- TASK INPUTS
/-- The range table is full for a partition (R289, R328); a disabled one has no share of it. -/
def rangeFull (s : State) (p : Nat) : Bool :=
  fld (s.part p).pset 0 1 == 0 || decide (4096 ≤ rangeCount s (fun _ => true)) || decide (fld (s.part p).pset 17 13 ≤ rangeCount s (fun t => t.part == p))

/-- Grains' worth of unclaimed iterations of an entry. -/
def grainsLeft (f e g : Nat) : Nat := (e - f + g - 1) / max 1 g

/-- The entry of a partition to crack next, not among `skip` (R45, R289). -/
def crackTarget (s : State) (p : Nat) (skip : List Nat) : Option Nat :=
  (s.teams.filterMap (fun e => match e.2 with
    | some m => (match m.rangeE, s.task m.task with
      | some (f, x), some t =>
        if t.part = p ∧ m.failed.isNone ∧ skip.contains e.1 = false ∧ 2 ≤ grainsLeft f x t.grain then some (e.1, x - f) else none
      | _, _ => none)
    | none => none)).foldl (fun (b : Option (Nat × Nat)) c =>
      match b with
      | none => some c
      | some d => if d.2 < c.2 then some c else b) none |>.map (·.1)

/-- Cracks of one partition, until no entry remains to be taken. -/
def crack (p : Nat) : Nat → List Nat → State → State
  | 0, _, s => s
  | n + 1, skip, s =>
    match crackTarget s p skip with
    | none => s
    | some t =>
      match s.team t with
      | none => s
      | some m =>
        match m.rangeE, s.task m.task with
        | some (f, e), some k =>
          let mid := f + k.grain * ((grainsLeft f e k.grain + 1) / 2)
          if rangeFull s p then s else
          match tryVariants s m.task k none none (effPrio s p k.prio k.eligAt) (some (mid, e)) false (variantOrder k) with
          | .yes s => crack p n skip (s.updTeam t (fun m => { m with rangeE := some (f, mid) }))
          | a => crack p n (t :: skip) (a.state s)
        | _, _ => s

/-! ## Reservations (R283) -/

/-- The rectangle that a task would reserve. Log entry 73. -/
def resvRect (s : State) (i : Nat) : Option (Nat × Nat) :=
  match s.task i with
  | none => none
  | some t =>
    match taskVariant s t (firstVariant t) with
    | none => none
    | some (v, oid) =>
      let w : Want := { id := i, task := t, v := v, oid := oid, back := none }
      firstRect s w false (fun o => rectStands s w o.1 o.2)

/-- A reserved rectangle still stands for its task. -/
def resvStands (s : State) (i x y : Nat) : Bool :=
  match s.task i with
  | none => false
  | some t =>
    match taskVariant s t (firstVariant t) with
    | none => false
    | some (v, oid) => rectStands s { id := i, task := t, v := v, oid := oid, back := none } x y

/-- A partition's reservation at a pass: kept with its rectangle while that stands, its rectangle chosen afresh where
none does, or made for the first candidate that has waited 2 ms: a task, since a team that waits to be restored has none
that could be reserved (DEDUCED: log entry 73). It ends by `dropResv` alone. -/
def settleResv (s : State) (l : List Cand) (p : Nat) : State :=
  let put (i : Nat) : State := (touchResv s p).updPart p (fun x => { x with resv := some (i, resvRect s i) })
  match (s.part p).resv with
  | some (i, o) => if o.any (fun r => resvStands s i r.1 r.2) then s else put i
  | none =>
    match l.find? (fun c => c.team.isNone && c.part == p && decide (c.time + 2000000 ≤ s.now)) with
    | some c => put c.task
    | none => s

/-! ## The pass -/

/-- Consider one candidate. A team whose partition has no supervisor code is failed instead (R327). -/
def consider (s : State) (c : Cand) : State :=
  match s.task c.task with
  | none => s
  | some t =>
    match c.team with
    | some n =>
      (match s.team n with
       | none => s
       | some m =>
         if hasSup s c.part = false then failTeam s n 0x57
         else (tryVariants s c.task t (some n) (some m) c.prio none false [m.variant]).state s)
    | none =>
      if t.rng && rangeFull s c.part then s
      else (tryVariants s c.task t none none c.prio (if t.rng then some (t.lo, t.hi) else none) true (variantOrder t)).state s

/-- A dispatcher pass (R282): each candidate in order; cracks of a partition once its candidates are done. -/
def pass (s : State) : State :=
  let s := { s with passDue := false, islands := s.islands.foldl (fun (t : Tab Island) e => t.set e.1 { e.2 with held := 0 } {}) s.islands }
  let l := passOrder (candidates s)
  let s := allParts.foldl (fun s p => settleResv s l p) s
  let s := l.foldl consider s
  allParts.foldl (fun s p => crack p 4096 [] s) s

/-- DISPATCHER_PASS (R282); none while admission has stopped (R324). -/
def execDispatcherPass (s : State) : Host.Outcome State Fault Refusal :=
  .next (if s.power = .on then pass s else s)

/-- ISLAND_WAKE (R295): a waking island runs, and the team is placed. -/
def execIslandWake (island : Nat) (s : State) : Host.Outcome State Fault Refusal :=
  .next (if (s.island island).waking then
      { s.updIsland island (fun x => { x with retention := false, waking := false, idleSince := s.now }) with passDue := true }
    else s)

/-- A task's energy hold has lasted 1 ms unposted. -/
def holdDue (s : State) (t : Task) : Bool :=
  t.st == .eligible && !t.holdPosted && (match t.holdSince with
    | some h => decide (h + 1000000 ≤ s.now)
    | none => false)

/-- FALLBACK_PRESSURE (R287, R372): once for each hold. -/
def execFallbackPressure (s : State) : Host.Outcome State Fault Refusal :=
  .next ((s.tasks.filter (fun e => e.2.any (holdDue s))).foldl (fun s e =>
    match e.2 with
    | some t => (s.postE t.part 0x64 (handle := s.handle e.1)).updTask e.1 (fun t => { t with holdPosted := true })
    | none => s) s)

/-! ## Start and end of teams (R47, R49, R281, R288, R357) -/

/-- Every context of a loaded team starts: in user mode, at the restore entry, or in Ended where it was (R57,
log entry 25). -/
def startTeam (s : State) (n : Nat) : State :=
  match s.team n with
  | none => s
  | some m =>
    let s := (s.teamCtxs n).foldl (fun s p =>
      let c := s.ctx p.1 p.2
      match m.kept.find? (fun k => k.tidx == c.tidx) with
      | none => s.setCtx p.1 p.2 { c with st := .ready }
      | some k =>
        if k.ended then s.setCtx p.1 p.2 { c with st := .ended }
        else enterSup s p.1 p.2 (fld (s.part c.part).rstcfg 0 24)) s
    s.setTeam n (some { m with st := .running, kept := [] })

/-- One of the teams that `f` names, by a free value (log entry 2). -/
def someTeam (s : State) (f : Nat → Team → Bool) : Option Nat :=
  let l := s.teams.filterMap (fun e => match e.2 with
    | some m => if f e.1 m then some e.1 else none
    | none => none)
  l[Config.pick s.fresh % max 1 l.length]?

/-- TEAM_LOADED (R47). -/
def execTeamLoaded (s : State) : Host.Outcome State Fault Refusal :=
  .next (match someTeam s (fun _ m => m.st == .loading) with
    | some n => startTeam s.draw n
    | none => s)

/-- Nothing of a team is left to wait for: contexts Ended with every thread joined and window over, or of a
failing team with its outbound copies done. Log entry 80. -/
def teamDone (s : State) (n : Nat) (m : Team) : Bool :=
  let l := s.teamCtxs n
  let idle := l.all (fun p => !(s.core p.1).ops.any (fun o => o.slot == p.2)) && !s.enqs.any (fun e => e.team == n)
  match m.st with
  | .failing => idle
  | .running | .ending =>
    idle && m.kept.isEmpty && l.all (fun p =>
      let c := s.ctx p.1 p.2
      c.st == .ended && !c.win && c.gatedItems.isEmpty)
  | _ => false

/-- A team's slots, barriers, messages and range entry go, and its task takes its joules and iterations; the
task ends with its last team. -/
def finishTeam (s : State) (n : Nat) (m : Team) : State :=
  match s.task m.task with
  | none => s.setTeam n none
  | some t =>
    let l := s.teamCtxs n
    let s := l.foldl (fun s p => chargeCtx s p.1 p.2) s
    let joules := (l.map (fun p => (s.ctx p.1 p.2).joule) ++ m.kept.map (·.joule)).foldl (· + ·) 0
    let time := (l.map (fun p => max (s.ctx p.1 p.2).time (s.ctx p.1 p.2).thrTime) ++ m.kept.map (·.thr)).foldl max 0
    let mine (r : Release) : Bool := ((s.core r.core).barrier r.n).team == some n
    let s := { s with rels := s.rels.filter (fun r => !mine r), answers := s.answers.filter (fun r => !mine r), arrs := s.arrs.filter (fun a => a.team != n), flights := s.flights.filter (fun f => f.team != n) }
    let s := resetBars s n
    let s := l.foldl (fun s p => freeSlot s p.1 p.2) s
    let s := (raisePtime s t.part time).setTeam n none
    let s : State := { s.updTask m.task (fun t => { t with joules := t.joules + joules, uncl := t.uncl + (match m.rangeE with
        | some (f, e) => e - f
        | none => 0) }) with passDue := true }
    if (s.taskTeams m.task).isEmpty then endTask s m.task t.cause (fld (s.part t.part).pset 0 1 == 1) else s

/-- TEAM_COMPLETE (R49). -/
def execTeamComplete (s : State) : Host.Outcome State Fault Refusal :=
  .next (match someTeam s (teamDone s) with
    | some n => (match s.team n with
      | some m => finishTeam s.draw n m
      | none => s)
    | none => s)

end Sys2Proof.Machine
end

- EXERCISE DETAILS
Show each line of the material that includes the string "waking" by copying it.

- EXERCISE RESPONSE
/-- ISLAND_WAKE (R295): a waking island runs, and the team is placed. -/
  .next (if (s.island island).waking then
      { s.updIsland island (fun x => { x with retention := false, waking := false, idleSince := s.now }) with passDue := true }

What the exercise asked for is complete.